Вникнув наконец, они с большим удивлением должны были признать, что преступное животное было не кем иным, как росомахой, которую приручил Кантор, дав ей кличку Волверайн. Это было английское наименование хищника, иногда достигавшего довольно крупных размеров, примерно с молодого барашка, которого французы называли росомахой, а индейцы — барсуком.
И оба признали, что им не пришло в голову узнать у младшего сына, как он намеревается поступить со своим верным спутником. Вероятно, Кантор, перед тем, как сесть на корабль, идущий во Францию, куда, конечно, взять зверя не мог, выпустил его на свободу где-нибудь в лесу.
— Он сильно одичал уже в Квебеке, — заметила Анжелика. — Но, возможно, речь идет о совершенно другом «барсуке». Однако мадам де Шамбли-Монтобан явно согласна с судебным исполнителем. У нее ведь зуб на нашего Волверайна, который убил ее ужасного злого дога. Она бы охотно велела вывесить его голову на дереве, как поступают с бандитами с большой дороги.
Но и мадемуазель д'Урдан упоминала о росомахе. В длинном послании, сопровождавшем посылку с двумя книгами, «Принцесса Клевская» и «Устав иезуитов», она рассказала, что ее служанка Джесси, по-прежнему жившая в старом доме в Верхнем городе, два или три раза за зиму видела зверя, который кружил вокруг дома маркиза де Виль д'Авре. Однажды росомаха одним прыжком перескочила через невысокую стену, окружавшую сад мадемуазель д'Урдан, приблизилась к стеклянной двери кухни и стала пристально разглядывать канадскую собачку, которая, что любопытно, не залаяла. То ли была слишком удивлена, то ли перепугалась насмерть, то ли зрение у нее от старости ослабело… Или — ведь кто знает это зверье? — они с этой росомахой старые знакомые?
С другой стороны, нельзя было отрицать, что зверь в безлунные ночи натворил много бед в городе. Но никто из друзей графа и графини не пострадал.

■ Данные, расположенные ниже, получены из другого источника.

-- ==== Sys2Proof/Machine/SMap.lean ====
section
/-! DEFINITION. Sparse data by number: a list of (key, value) pairs in ONE canonical form (keys strictly rising, no entry
equal to what an unlisted key reads as). Memory, registers, scratchpads and tables of the Yalxus are held so. -/

namespace Sys2Proof.Machine

/-- A sparse map: (key, value) pairs, keys strictly rising. -/
abbrev SMap (V : Type) := List (Nat × V)

/-- The value at a key, if one is listed. -/
def SMap.find? {V : Type} : SMap V → Nat → Option V
  | [], _ => none
  | (k, v) :: m, j => if j = k then some v else SMap.find? m j

/-- The value at a key; an unlisted key reads as `d`. -/
def SMap.get {V : Type} (m : SMap V) (d : V) (j : Nat) : V :=
  match SMap.find? m j with
  | some v => v
  | none => d

/-- List a value at a key, in order. -/
def SMap.put {V : Type} : SMap V → Nat → V → SMap V
  | [], j, v => [(j, v)]
  | (k, w) :: m, j, v =>
    if j = k then (j, v) :: m else if j < k then (j, v) :: (k, w) :: m else (k, w) :: SMap.put m j v

/-- Unlist a key. -/
def SMap.del {V : Type} : SMap V → Nat → SMap V
  | [], _ => []
  | (k, w) :: m, j => if j = k then SMap.del m j else (k, w) :: SMap.del m j

/-- Write a value at a key where unlisted keys read as `d`: writing `d` unlists the key. -/
def SMap.set {V : Type} [DecidableEq V] (m : SMap V) (d : V) (j : Nat) (v : V) : SMap V :=
  if v = d then SMap.del m j else SMap.put m j v

/-- Change the value at a listed key. -/
def SMap.modify {V : Type} : SMap V → Nat → (V → V) → SMap V
  | [], _, _ => []
  | (k, w) :: m, j, f => if j = k then (k, f w) :: m else (k, w) :: SMap.modify m j f

/-- Every key is above `lo` and the keys rise strictly. -/
def SMap.sortedFrom {V : Type} (lo : Option Nat) : SMap V → Bool
  | [] => true
  | (k, _) :: m => (match lo with | none => true | some l => decide (l < k)) && SMap.sortedFrom (some k) m

/-- No entry equals what an unlisted key reads as. -/
def SMap.noDefault {V : Type} [DecidableEq V] (d : V) : SMap V → Bool
  | [] => true
  | (_, v) :: m => decide (v ≠ d) && SMap.noDefault d m

/-- The canonical form. -/
def SMap.wf {V : Type} [DecidableEq V] (m : SMap V) (d : V) : Bool := SMap.sortedFrom none m && SMap.noDefault d m

/-- A list of numbers, strictly rising: a set. -/
def insertNat (l : List Nat) (j : Nat) : List Nat :=
  match l with
  | [] => [j]
  | k :: m => if j = k then k :: m else if j < k then j :: k :: m else k :: insertNat m j

/-- Remove a number from a list. -/
def eraseNat (l : List Nat) (j : Nat) : List Nat := l.filter (fun k => decide (k ≠ j))

end Sys2Proof.Machine
end

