/-- What an item number in flight names. -/
inductive Item where
  | access (a : Access)
  | op (o : Op)
  | wb (w : WriteBack)
  | walk (w : Walk)
  | page (r : PageReq)
  | inj (j : Injection)
  | carry (c : Carry)
  deriving DecidableEq, Repr

/-- A chain of the carry rail (R248): launch, chain id, members by position (group, share), count, inboxes, waiting
carries, RSYNC generation. -/
structure Chain where
  launch : Nat
  id : Nat
  count : Nat
  members : SMap (Nat × Nat)
  /-- every position has been joined (R248); carries wait at the hub until then, and for a vacant or a saved member (R76, R249, R250) -/
  formed : Bool
  inbox : SMap (List Carry)
  hub : List Carry
  gen : Nat
  deriving DecidableEq, Repr

/-- A bundle: the PC of its threads, those still to issue, and the word fetched for them all once it is here (R23). -/
structure Bundle where
  pc : DWord
  threads : List TKey
  word : Option Word
  deriving DecidableEq, Repr

/-- A core's own state (R23, R164, R174, R222, R227, R228, R247). -/
structure Core where
  rrNext : Nat
  round : Nat
  /-- bundles that have begun to issue, for the longest-waiting choice of R23 -/
  issued : Nat
  bundles : List Bundle
  /-- the first bundle is being issued (R414) -/
  open_ : Bool
  epoch : Nat
  /-- closed epochs awaiting completion, oldest first, each with its number in the order of closes (R174) -/
  closed : List (Nat × Nat)
  closes : Nat
  copyQ : List Nat
  matQ : List Nat
  scanQ : List Nat
  tilesOf : Option (Nat × Nat)
  tiles : SMap Word
  l1 : List L1Line
  tlb : List (Nat × Trans)
  deriving DecidableEq, Repr

/-- A cluster's own state (R63, R127, R177). -/
structure Cluster where
  fused : Bool
  tlb : List (Nat × Trans)
  deriving DecidableEq, Repr

/-- A group handed to a distributor: a saved instance to restore, and the core that a refill offers (R56, R65). -/
structure Handed where
  launch : Nat
  gidx : Nat
  saved : Option Nat
  core : Option Nat
  deriving DecidableEq, Repr

/-- A pre-emption request (R58): the requester and its die, the victims still to leave, and what left resources held for it as
shares (core, crews, allotment, granules). -/
structure Hold where
  launch : Nat
  die : Nat
  victims : List Nat
  freed : List (Nat × Nat × Nat × Nat)
  deriving DecidableEq, Repr

/-- A die's own state (R127, R208, R221, R62). -/
structure Die where
  bulk : SMap (List Nat)
  pubQ : List Nat
  /-- the walk each scribe runs, and its sequence counter -/
  scribes : SMap Nat
  stamps : SMap Nat
  /-- walk cache: (tenant, address, entry), and attribute-file entries: (tenant, number, entry) (R117, R127) -/
  walkCache : List (Nat × Nat × DWord)
  attrs : List (Nat × Nat × DWord)
  /-- groups handed to the distributor -/
  handed : List Handed
  /-- released cores with the launch whose group left (R65) -/
  refill : List (Nat × Nat)
  deriving DecidableEq, Repr

/-- The frame tag of R139. -/
structure FrameTag where
  gpn : Nat
  state : Nat
  mode : Nat
  age : Nat
  rrd : Nat
  rwr : Nat
  owner : Nat
  mirror : Bool
  unlisted : Nat
  solew : Nat
  lastwr : Nat
  multiwr : Bool
  ord : Nat
  owr : Nat
  /-- the package of the last counted window (R149) -/
  prevwr : Nat
  /-- some package wrote the page in the window -/
  wrote : Bool
  /-- the leaf to which, with its ancestors, the frame is charged (R47): its block, 0 where none is known -/
  charge : Nat
  /-- a PEER page (R150), and the second master of a mirrored page (R159) -/
  peer : Bool
  second : Bool
  deriving DecidableEq, Repr

/-- A directory entry of R142. -/
structure DirEntry where
  gpn : Nat
  level : Nat
  dstate : Nat
  mode : Nat
  mirror : Bool
  pres : BitVec 16
  mchild : Nat
  mchild2 : Nat
  backed : Bool
  bkslot : Nat
  owner : Nat
  /-- the item of the operation that holds it, while DSTATE is not STABLE (R143) -/
  lock : Nat
  deriving DecidableEq, Repr

/-- A directory set (R142): EVC and the 7 entries; an entry not in use is `none`. -/
structure DirSet where
  evc : Nat
  /-- the model's own: the owners of pages whose entries overflow has evicted since the set was last counted (R156) -/
  owners : List Nat
  entries : List (Option DirEntry)
  deriving DecidableEq, Repr

/-- Metadata of a line (R125), with the packages whose copy carries the poison of CHECK, 4,096 for the backing area (R292). -/
structure LineMeta where
  act : Nat
  cmp : Nat
  vis : Nat
  tag : BitVec 16
  poison : List Nat
  /-- the code in whose form the line is stored, where its code lies in a side table (R123, R124) -/
  form : Nat
  deriving DecidableEq, Repr

/-- A region control block as the sequencer caches it (R45, R49). -/
structure Block where
  regid : Nat
  prio : Nat
  level : Nat
  leaf : Bool
  ovr : BitVec 16
  state : Nat
  domroot : Bool
  valid : Bool
  parent : Nat
  child : Nat
  sibling : Nat
  lfmax : Nat
  grpmax : Nat
  cormax : Nat
  scrmax : Nat
  frmmax : Nat
  trapvec : Nat
  dbgperm : BitVec 8
  trbase : Nat
  trblocks : Nat
  svbase : Nat
  svblocks : Nat
  rafbase : Nat
  fqbase : Nat
  fqent : Nat
  wbbase : Nat
  wbblocks : Nat
  cmpbase : Nat
  bkbase : Nat
  bkpages : Nat
  chbase : Nat
  chcount : Nat
  mirror : Bool
  firsttouch : Bool
  /-- service count (R56) -/
  serv : Nat
  /-- launches are held back until a RESUME (R279) -/
  held : Bool
  deriving DecidableEq, Repr

/-- A launch in the sequencer (R55 to R67, R71). -/
structure Launch where
  leaf : Nat
  tenant : Nat
  lr : LaunchRec
  waiting : Bool
  next : Nat
  total : Nat
  savedQ : List Nat
  flushedQ : List Nat
  resident : Nat
  done : Nat
  peak : Nat
  preempts : Nat
  tstart : Option Nat
  diePtr : Nat
  posPtr : SMap Nat
  placed : SMap Nat
  finished : SMap Nat
  reported : List Nat
  handedOut : Bool
  meanSum : Nat
  meanCount : Nat
  /-- elapsed time of flushed runs (R80) -/
  charged : Nat
  eligible : Bool
  deriving DecidableEq, Repr

/-- An unresolved fault (R83, R84). -/
structure PFault where
  id : Nat
  tenant : Nat
  regid : Nat
  kind : Nat
  acc : Nat
  cause : Nat
  va : Nat
  lid : Nat
  gidx : Nat
  tidx : Nat
  time : Nat
  die : Nat
  count : Nat
  /-- it has met a full ring, which is counted once -/
  waited : Bool
  posted : Bool
  open_ : Bool
  deriving DecidableEq, Repr

/-- A tenant's fault-queue ring (R258). -/
structure FQ where
  w : BitVec 32
  head : BitVec 32
  lap : Bool
  base : Nat
  ent : Nat
  deriving DecidableEq, Repr

/-- An invalidate in flight (R129, R256). -/
structure Inval where
  fn : Nat
  tenant : Nat
  all : Bool
  va : Nat
  count : Nat
  /-- the accesses in flight that used a dropped translation (R129) -/
  users : List Nat
  deriving DecidableEq, Repr

/-- An access that the host makes through a function: of the window, of a register, of the doorbell page (R255, R257, R259). -/
inductive HostAccess where
  | read (off size : Nat)
  | write (off size : Nat) (v : DWord)
  | register (bar off size : Nat) (v : DWord)
  | doorbell (off size : Nat) (v : DWord)
  deriving DecidableEq, Repr

/-- The control page of BAR 0 of one function (R255). -/
structure Ctl where
  op : BitVec 8
  arg0 : DWord
  arg1 : DWord
  busy : Bool
  err : Bool
  invdone : BitVec 16
  invseq : BitVec 16
  resolve : DWord
  winbase : DWord
  vecs : DWord
  fqregid : Nat
  deriving DecidableEq, Repr

/-- A path entry of R282. -/
structure PathEnt where
  parked : Bool
  hit : Bool
  wait : Bool
  pc : DWord
  crew : Nat
  mask : Word
  deriving DecidableEq, Repr

/-- The debug mailbox of BAR 4 of one function (R274). -/
structure Mbox where
  dop : BitVec 8
  launchid : Nat
  gidx : Nat
  regid : Nat
  whole : Bool
  tidx : Nat
  gpn : Nat
  busy : Bool
  stopped : Bool
  att : Bool
  attReg : Nat
  waiting : Bool
  dstat : Nat
  stopcause : Nat
  hitcnt : Nat
  trapdepth : Nat
  trapc : Word
  name : DWord
  ntidx : Nat
  npc : DWord
  dmbase : Nat
  dmblocks : Nat
  pathstart : Nat
  paths : List PathEnt
  /-- the group whose stop is reported, and stops that wait their turn (R413) -/
  shown : Option Nat
  pending : List Nat
  /-- regions held by HALT REGION (R279); the groups of a DUMP or READ CONTEXT under way (R284) -/
  holds : List Nat
  dumping : List Nat
  bp : SMap DWord
  wp : SMap DWord
  nonce : BitVec 256
  attstat : Nat
  attresp : List Byte
  deriving DecidableEq, Repr

/-- A message that waits at a port, or is being sent (R260): its channel, what its header flit says, its destination and address, the data
flits that follow with the global address of the first one's bytes, and the flits sent so far. -/
structure LinkMsg where
  vc : Nat
  kind : Nat
  dest : Nat
  addr : Nat
  base : Nat
  data : Nat
  sent : Nat
  /-- the contents of a control flit -/
  body : List Nat
  deriving DecidableEq, Repr

/-- A pod-link port (R260 to R262). -/
structure Port where
  /-- messages to send, oldest first -/
  queue : List LinkMsg
  up : Bool
  trained : Bool
  txNext : Nat
  txAck : Nat
  replay : List Flit
  credits : List Nat
  rxNext : Nat
  rxCredits : List Nat
  inFlits : List Flit
  outFlits : List Flit
  lost : List Nat
  sinceAudit : Nat
  replaying : Bool
  /-- control flits taken since the last acknowledgement was sent -/
  unacked : Nat
  deriving DecidableEq, Repr

/-- A signal the outside world sees: an MSI-X message, a reply to a host read, a Completion, an MCTP answer. -/
inductive Signal where
  | msix (fn vector : Nat)
  | read (fn : Nat) (v : DWord)
  | mctp (bytes : List Byte)
  /-- bytes of the dump area with their offset, over the 25GBASE-R port (R285) -/
  | dump (offset : Nat) (bytes : List Byte)
  deriving DecidableEq, Repr

/-- Boot, integrity and power (R286 to R293). -/
structure Boot where
  powered : Bool
  phase : Nat
  failcode : Nat
  failkind : Nat
  failunit : Nat
  thrlvl : Nat
  imgver : BitVec 32
  imgok : Bool
  digest : BitVec 256
  ids : List (BitVec 256)
  /-- the soft-repair registers and the trim values, as the image gives them (R286) -/
  repair : List RepairValue
  trim : List RepairValue
  reslog : List UnitFail
  /-- the cycle of the last raise check, and since when power has stayed low (R293) -/
  raisedAt : Nat
  lowSince : Option Nat
  /-- attestation requests waiting (R290): the nonce and whether over MCTP, and the function -/
  attQ : List (Bool × Nat × BitVec 256)
  deriving DecidableEq, Repr

/-- What the time series latches on a tick: the tick, TSK's K and BANKS, SEQ, the counter values (R18, R273). -/
structure Latch where
  tick : Nat
  k : Nat
  banks : Nat
  seq : Nat
  values : List DWord
  deriving DecidableEq, Repr

/-- The time series of R273. -/
structure Series where
  k : Nat
  banks : Nat
  base : Nat
  size : Nat
  wr : Nat
  rd : Nat
  seq : Nat
  /-- snapshots latched and not yet appended to the ring, oldest first -/
  latches : List Latch
  deriving DecidableEq, Repr

/-- A package (R11, R13). -/
structure Pkg where
  present : Bool
  lost : Bool
  boot : Boot
  /-- the six BAR registers of the type 0 header, then the six VF BAR registers of the SR-IOV capability (R254) -/
  bars : List Word
  ctl : SMap Ctl
  /-- the model's own: accesses through the BARs that wait behind a window access, with their function, oldest first, and the pages of the
  oldest that have been missed, with the levels climbed (R161, R195, R259) -/
  hostQ : List (Nat × HostAccess)
  hostSeen : SMap Nat
  vfbind : SMap DWord
  mbox : SMap Mbox
  cntsel : DWord
  series : Series
  counters : SMap DWord
  timebase : Nat
  frac : Nat
  slew : Int
  holdover : Bool
  cyc : Nat
  blocks : SMap Block
  launches : SMap Launch
  cores : SMap Core
  clusters : SMap Cluster
  dies : SMap Die
  chains : List Chain
  faults : List PFault
  fqs : SMap FQ
  nextFault : Nat
  invals : List Inval
  /-- tenants whose capacity-exhausted condition stands (R152, R255) -/
  capexh : List Nat
  slices : List SliceLine
  frames : SMap FrameTag
  dirs : SMap DirSet
  injected : Nat
  ports : SMap Port
  routersDown : List Nat
  signals : List Signal
  /-- the pre-emption requests under way (R58) -/
  heldFor : List Hold
  /-- queues that a doorbell or a LAUNCH of this package has advanced, as block × 16 + queue (R51) -/
  served : List Nat
  /-- queues stopped on an error, and whether EN has read 0 since (R51) -/
  erred : List (Nat × Bool)
  deriving DecidableEq, Repr

/-- A page's compression mapping (R123, R124): CMP, CMPSIDE, SIDX, and the tenant whose side table it is, with a package that knows
the tenant; whether an INVALIDATE of the tenant has come since, after which the mapping may have changed. -/
structure PageCmp where
  cmp : Nat
  side : Bool
  sidx : Nat
  tenant : Nat
  pkg : Nat
  loose : Bool
  deriving DecidableEq, Repr

/-- What the machine does at its next step: take an input, let an event of the part happen, or let a core issue. -/
inductive Turn where
  | input | event | issue
  deriving DecidableEq, Repr

/-- The machine: one pod and the model's own queues. -/
structure State where
  /-- the thread whose instruction is being performed -/
  cur : Option TKey
  /-- the instruction word being performed (R81 logs it) -/
  fetched : Word
  turn : Turn
  /-- events of the part still to happen, oldest first -/
  agenda : List Instr
  /-- inputs of the outside world, oldest first -/
  inbox : List Instr
  /-- which event of the agenda happens next (0 the oldest), step by step; an empty tape reads 0 -/
  sched : List Nat
  /-- cycles each step takes, step by step; an empty tape reads 1 -/
  elapse : List Nat
  /-- how much of its operands an engine accesses at a time, access by access, and in which order of rows (R179, R188): v mod 64 words, 0 for
  as many as it can, and v / 64 rows passed over as a copy takes up its next row; an empty tape reads 0 -/
  grain : List Nat
  /-- the core that issues next: package and core -/
  nextCore : Nat × Nat
  /-- the groups and cores of which a bundle has issued since a cycle last elapsed -/
  issuedIn : List (Nat × Nat)
  nextId : Nat
  /-- the model's own counter of free values drawn -/
  freeTick : Nat
  items : SMap Item
  groups : SMap Group
  pkgs : SMap Pkg
  /-- the pod's global memory at the master's home: (address, byte), an unlisted byte reads 0 -/
  gmem : List Host.Cell
  /-- line metadata by line number, an unlisted line reads all zero -/
  lmeta : SMap LineMeta
  /-- the compression mapping that each page was last written through (R123, R124): by global page number, host pages behind them -/
  pageCmp : SMap PageCmp
  /-- host memory behind each package's bridge: package number and address in one number -/
  hmem : List Host.Cell
  deriving DecidableEq, Repr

Индейцы боятся росомах, считая их очень умными, хитрыми, и злыми. Они говорят, что дьявол живет в них, что это не зверь, а человеческое существо в зверином обличье. Начиная с весны, никто ее больше не видел.
От этого сюжета мадемуазель д'Урдан непринужденно перешла к новостям о маркизе де Виль д'Авре, которого им всем очень не хватало. Он прислал им бильярд. Такой громоздкий! Гораздо больше ткацкого станка! Эта игра стала очень модной в Версале, и король почти каждый вечер отправлялся в бильярдную, проходя через покои мадам де Ментенон.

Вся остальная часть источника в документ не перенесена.